Task directions: The full listing should be set down exactly as it reads.

Dataset records:
theorem completeFrame (p : Port) (f : Option InFrame) (hk : ∀ g ∈ f, kindAccepted p g.kind = true) {s : State} (hs : P s) :
    P (completeFrame p f s) := by
  unfold Machine.completeFrame
  have h1 := k.receiver s p .idle hs
  dsimp only
  split
  · exact h1
  · rename_i hn
    simp only [Bool.or_eq_true, not_or, Bool.not_eq_true] at hn
    split
    · exact k.internal _ _ h1 (.flag _ _)
    · rename_i g
      unfold admitFrame
      split
      · rename_i hr
        cases p with
        | u =>
          obtain ⟨hd, hu⟩ := Bool.and_eq_true_iff.1 hr
          have hd' : 0 < 16 - (setReceiver .u .idle s).link.dq.length := of_decide_eq_true hd
          have hu' : 0 < 16 - (setReceiver .u .idle s).link.uq.length := of_decide_eq_true hu
          exact k.handOn _ _ (fun _ => by omega) (hk _ rfl) (by omega) hn.2 h1
        | d =>
          have hu' : 0 < 16 - (setReceiver .d .idle s).link.uq.length := of_decide_eq_true hr
          exact k.handOn _ _ (fun h => by cases h) (hk _ rfl) (by omega) hn.2 h1
      · exact k.internal _ _ h1 (.flag _ _)

theorem receive (p : Port) (f : InFrame) {s : State} (hs : P s) : P (receive p f s) := by
  refine k.completeFrame _ _ ?_ hs
  intro g hg
  split at hg
  · rename_i hf
    cases hg
    exact (Bool.and_eq_true_iff.1 hf).2
  · cases hg

theorem receiveBytes (p : Port) (bytes : List Byte) {s : State} (hs : P s) : P (receiveBytes p bytes s) :=
  k.completeFrame _ _ (fun _ hg => checkFrame_kind hg) hs

theorem startFrame (p : Port) (run : List Byte) {s : State} (hs : P s) : P (startFrame p run s) := by
  unfold Machine.startFrame
  split
  · exact hs
  · dsimp only
    split
    · exact k.internal _ _ (k.receiver _ _ _ hs) (.flag _ _)
    · exact k.receiver _ _ _ hs

theorem setStopped (p : Port) (b : Bool) {s : State} (hs : P s) : P (setStopped p b s) := by
  unfold Machine.setStopped
  split
  · exact hs
  · cases p with
    | u => exact k.permits s b s.link.stoppedD hs
    | d => exact k.permits s s.link.stoppedU b hs

theorem uTxStart {s : State} (hs : P s) : P (uTxStart s) := by
  unfold Machine.uTxStart
  split
  · rename_i h
    refine k.uStart _ (fun e => ?_) hs
    simp [e] at h
  · exact hs

theorem uTxComplete {s : State} (hs : P s) : P (uTxComplete s) := by
  unfold Machine.uTxComplete
  split
  · split
    · rename_i h; exact k.uStop _ h hs
    · rename_i e rest h
      dsimp only
      split
      · rename_i ha
        obtain ⟨h1, h2⟩ := Bool.and_eq_true_iff.1 ha
        exact k.softReset _ e _ h h1 h2 hs
      · rename_i ha
        exact k.run (k.uDone _ e _ h (by simpa using ha) hs) (internals_servePending _)
  · exact hs

theorem dTxStart {s : State} (hs : P s) : P (dTxStart s) := by
  unfold Machine.dTxStart
  split
  · split
    · exact k.haltStart _ hs
    · split
      · exact hs
      · rename_i h
        exact k.dStart _ (fun e => h (by rw [e]; rfl)) hs
  · exact hs

theorem dTxComplete {s : State} (hs : P s) : P (dTxComplete s) := by
  unfold Machine.dTxComplete
  split
  · exact hs
  · exact k.haltDone _ hs
  · split
    · rename_i h; exact k.dStop _ h hs
    · rename_i f rest h
      refine k.run ?_ (internals_servePending _)
      have done := k.dDone s f rest h hs
      generalize { s with link := { s.link with txD := .idle, dq := rest }, wireD := s.wireD ++ [Wire.frame f.bytes] } = t at done ⊢
      unfold DFrame.whenSent
      split
      · unfold markSent
        split
        · exact done
        · rw [modifyCtx, evalPauses_setCtx]
          exact k.ofCtx _ _ done
      · exact done

theorem expireTimer (n : Fin 4) {s : State} (hs : P s) : P (expireTimer n s) := by
  unfold Machine.expireTimer
  dsimp only
  split
  · rename_i h
    have hr := k.reloadTimer s n (Bool.and_eq_true_iff.1 h).1 hs
    unfold timerAction
    split
    · exact k.internal _ _ hr (.flag _ _)
    · split
      · rename_i ho; exact k.internal _ _ hr (.drive _ _ ho)
      · exact hr
  · exact hs

theorem expireDeadline (c : Carriage) {s : State} (hs : P s) : P (expireDeadline c s) := by
  unfold Machine.expireDeadline
  dsimp only
  split
  · split
    · exact k.cause _ (k.ofCtx _ _ hs)
    · exact hs
  · exact hs

theorem expireHold (e : Fin 16) {s : State} (hs : P s) : P (expireHold e s) := by
  unfold Machine.expireHold
  split
  · split
    · exact k.run hs (internals_endHold _ _ _ _)
    · exact hs
  · exact hs

theorem evalWindows {s : State} (hs : P s) : P (evalWindows s) := by
  unfold Machine.evalWindows
  split
  · exact hs
  · rename_i hv
    have both : ∀ (l : List (Fin 16)) (t : State), t.time.timeInvalid = false → P t → P (l.foldl Machine.evalWindow t) := by
      intro l
      induction l with
      | nil => exact fun _ _ h => h
      | cons w l ih =>
        intro t ht h
        have time : ∀ e, (changeWindow w e t).time = (setWindow w e t).time := by
          intro e
          unfold changeWindow
          dsimp only
          split
          · rfl
          · split
            · rfl
            · exact (internals_withdrawForWindow _ _).traffic.time
        refine ih _ ?_ ?_
        · unfold Machine.evalWindow
          dsimp only
          split
          · rw [time]; exact ht
          · exact ht
        · unfold Machine.evalWindow
          dsimp only
          split
          · rename_i hu
            exact k.changedWindow _ _ (k.evalWindow _ _ _ ht hu h)
          · exact h
    exact both _ _ (by simpa using hv) hs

Written solution:
theorem completeFrame (p : Port) (f : Option InFrame) (hk : ∀ g ∈ f, kindAccepted p g.kind = true) {s : State} (hs : P s) :
    P (completeFrame p f s) := by
  unfold Machine.completeFrame
  have h1 := k.receiver s p .idle hs
  dsimp only
  split
  · exact h1
  · rename_i hn
    simp only [Bool.or_eq_true, not_or, Bool.not_eq_true] at hn
    split
    · exact k.internal _ _ h1 (.flag _ _)
    · rename_i g
      unfold admitFrame
      split
      · rename_i hr
        cases p with
        | u =>
          obtain ⟨hd, hu⟩ := Bool.and_eq_true_iff.1 hr
          have hd' : 0 < 16 - (setReceiver .u .idle s).link.dq.length := of_decide_eq_true hd
          have hu' : 0 < 16 - (setReceiver .u .idle s).link.uq.length := of_decide_eq_true hu
          exact k.handOn _ _ (fun _ => by omega) (hk _ rfl) (by omega) hn.2 h1
        | d =>
          have hu' : 0 < 16 - (setReceiver .d .idle s).link.uq.length := of_decide_eq_true hr
          exact k.handOn _ _ (fun h => by cases h) (hk _ rfl) (by omega) hn.2 h1
      · exact k.internal _ _ h1 (.flag _ _)

theorem receive (p : Port) (f : InFrame) {s : State} (hs : P s) : P (receive p f s) := by
  refine k.completeFrame _ _ ?_ hs
  intro g hg
  split at hg
  · rename_i hf
    cases hg
    exact (Bool.and_eq_true_iff.1 hf).2
  · cases hg

theorem receiveBytes (p : Port) (bytes : List Byte) {s : State} (hs : P s) : P (receiveBytes p bytes s) :=
  k.completeFrame _ _ (fun _ hg => checkFrame_kind hg) hs

theorem startFrame (p : Port) (run : List Byte) {s : State} (hs : P s) : P (startFrame p run s) := by
  unfold Machine.startFrame
  split
  · exact hs
  · dsimp only
    split
    · exact k.internal _ _ (k.receiver _ _ _ hs) (.flag _ _)
    · exact k.receiver _ _ _ hs

theorem setStopped (p : Port) (b : Bool) {s : State} (hs : P s) : P (setStopped p b s) := by
  unfold Machine.setStopped
  split
  · exact hs
  · cases p with
    | u => exact k.permits s b s.link.stoppedD hs
    | d => exact k.permits s s.link.stoppedU b hs

theorem uTxStart {s : State} (hs : P s) : P (uTxStart s) := by
  unfold Machine.uTxStart
  split
  · rename_i h
    refine k.uStart _ (fun e => ?_) hs
    simp [e] at h
  · exact hs

theorem uTxComplete {s : State} (hs : P s) : P (uTxComplete s) := by
  unfold Machine.uTxComplete
  split
  · split
    · rename_i h; exact k.uStop _ h hs
    · rename_i e rest h
      dsimp only
      split
      · rename_i ha
        obtain ⟨h1, h2⟩ := Bool.and_eq_true_iff.1 ha
        exact k.softReset _ e _ h h1 h2 hs
      · rename_i ha
        exact k.run (k.uDone _ e _ h (by simpa using ha) hs) (internals_servePending _)
  · exact hs

theorem dTxStart {s : State} (hs : P s) : P (dTxStart s) := by
  unfold Machine.dTxStart
  split
  · split
    · exact k.haltStart _ hs
    · split
      · exact hs
      · rename_i h
        exact k.dStart _ (fun e => h (by rw [e]; rfl)) hs
  · exact hs

theorem dTxComplete {s : State} (hs : P s) : P (dTxComplete s) := by
  unfold Machine.dTxComplete
  split
  · exact hs
  · exact k.haltDone _ hs
  · split
    · rename_i h; exact k.dStop _ h hs
    · rename_i f rest h
      refine k.run ?_ (internals_servePending _)
      have done := k.dDone s f rest h hs
      generalize { s with link := { s.link with txD := .idle, dq := rest }, wireD := s.wireD ++ [Wire.frame f.bytes] } = t at done ⊢
      unfold DFrame.whenSent
      split
      · unfold markSent
        split
        · exact done
        · rw [modifyCtx, evalPauses_setCtx]
          exact k.ofCtx _ _ done
      · exact done

theorem expireTimer (n : Fin 4) {s : State} (hs : P s) : P (expireTimer n s) := by
  unfold Machine.expireTimer
  dsimp only
  split
  · rename_i h
    have hr := k.reloadTimer s n (Bool.and_eq_true_iff.1 h).1 hs
    unfold timerAction
    split
    · exact k.internal _ _ hr (.flag _ _)
    · split
      · rename_i ho; exact k.internal _ _ hr (.drive _ _ ho)
      · exact hr
  · exact hs

theorem expireDeadline (c : Carriage) {s : State} (hs : P s) : P (expireDeadline c s) := by
  unfold Machine.expireDeadline
  dsimp only
  split
  · split
    · exact k.cause _ (k.ofCtx _ _ hs)
    · exact hs
  · exact hs

theorem expireHold (e : Fin 16) {s : State} (hs : P s) : P (expireHold e s) := by
  unfold Machine.expireHold
  split
  · split
    · exact k.run hs (internals_endHold _ _ _ _)
    · exact hs
  · exact hs

theorem evalWindows {s : State} (hs : P s) : P (evalWindows s) := by
  unfold Machine.evalWindows
  split
  · exact hs
  · rename_i hv
    have both : ∀ (l : List (Fin 16)) (t : State), t.time.timeInvalid = false → P t → P (l.foldl Machine.evalWindow t) := by
      intro l
      induction l with
      | nil => exact fun _ _ h => h
      | cons w l ih =>
        intro t ht h
        have time : ∀ e, (changeWindow w e t).time = (setWindow w e t).time := by
          intro e
          unfold changeWindow
          dsimp only
          split
          · rfl
          · split
            · rfl
            · exact (internals_withdrawForWindow _ _).traffic.time
        refine ih _ ?_ ?_
        · unfold Machine.evalWindow
          dsimp only
          split
          · rw [time]; exact ht
          · exact ht
        · unfold Machine.evalWindow
          dsimp only
          split
          · rename_i hu
            exact k.changedWindow _ _ (k.evalWindow _ _ _ ht hu h)
          · exact h
    exact both _ _ (by simpa using hv) hs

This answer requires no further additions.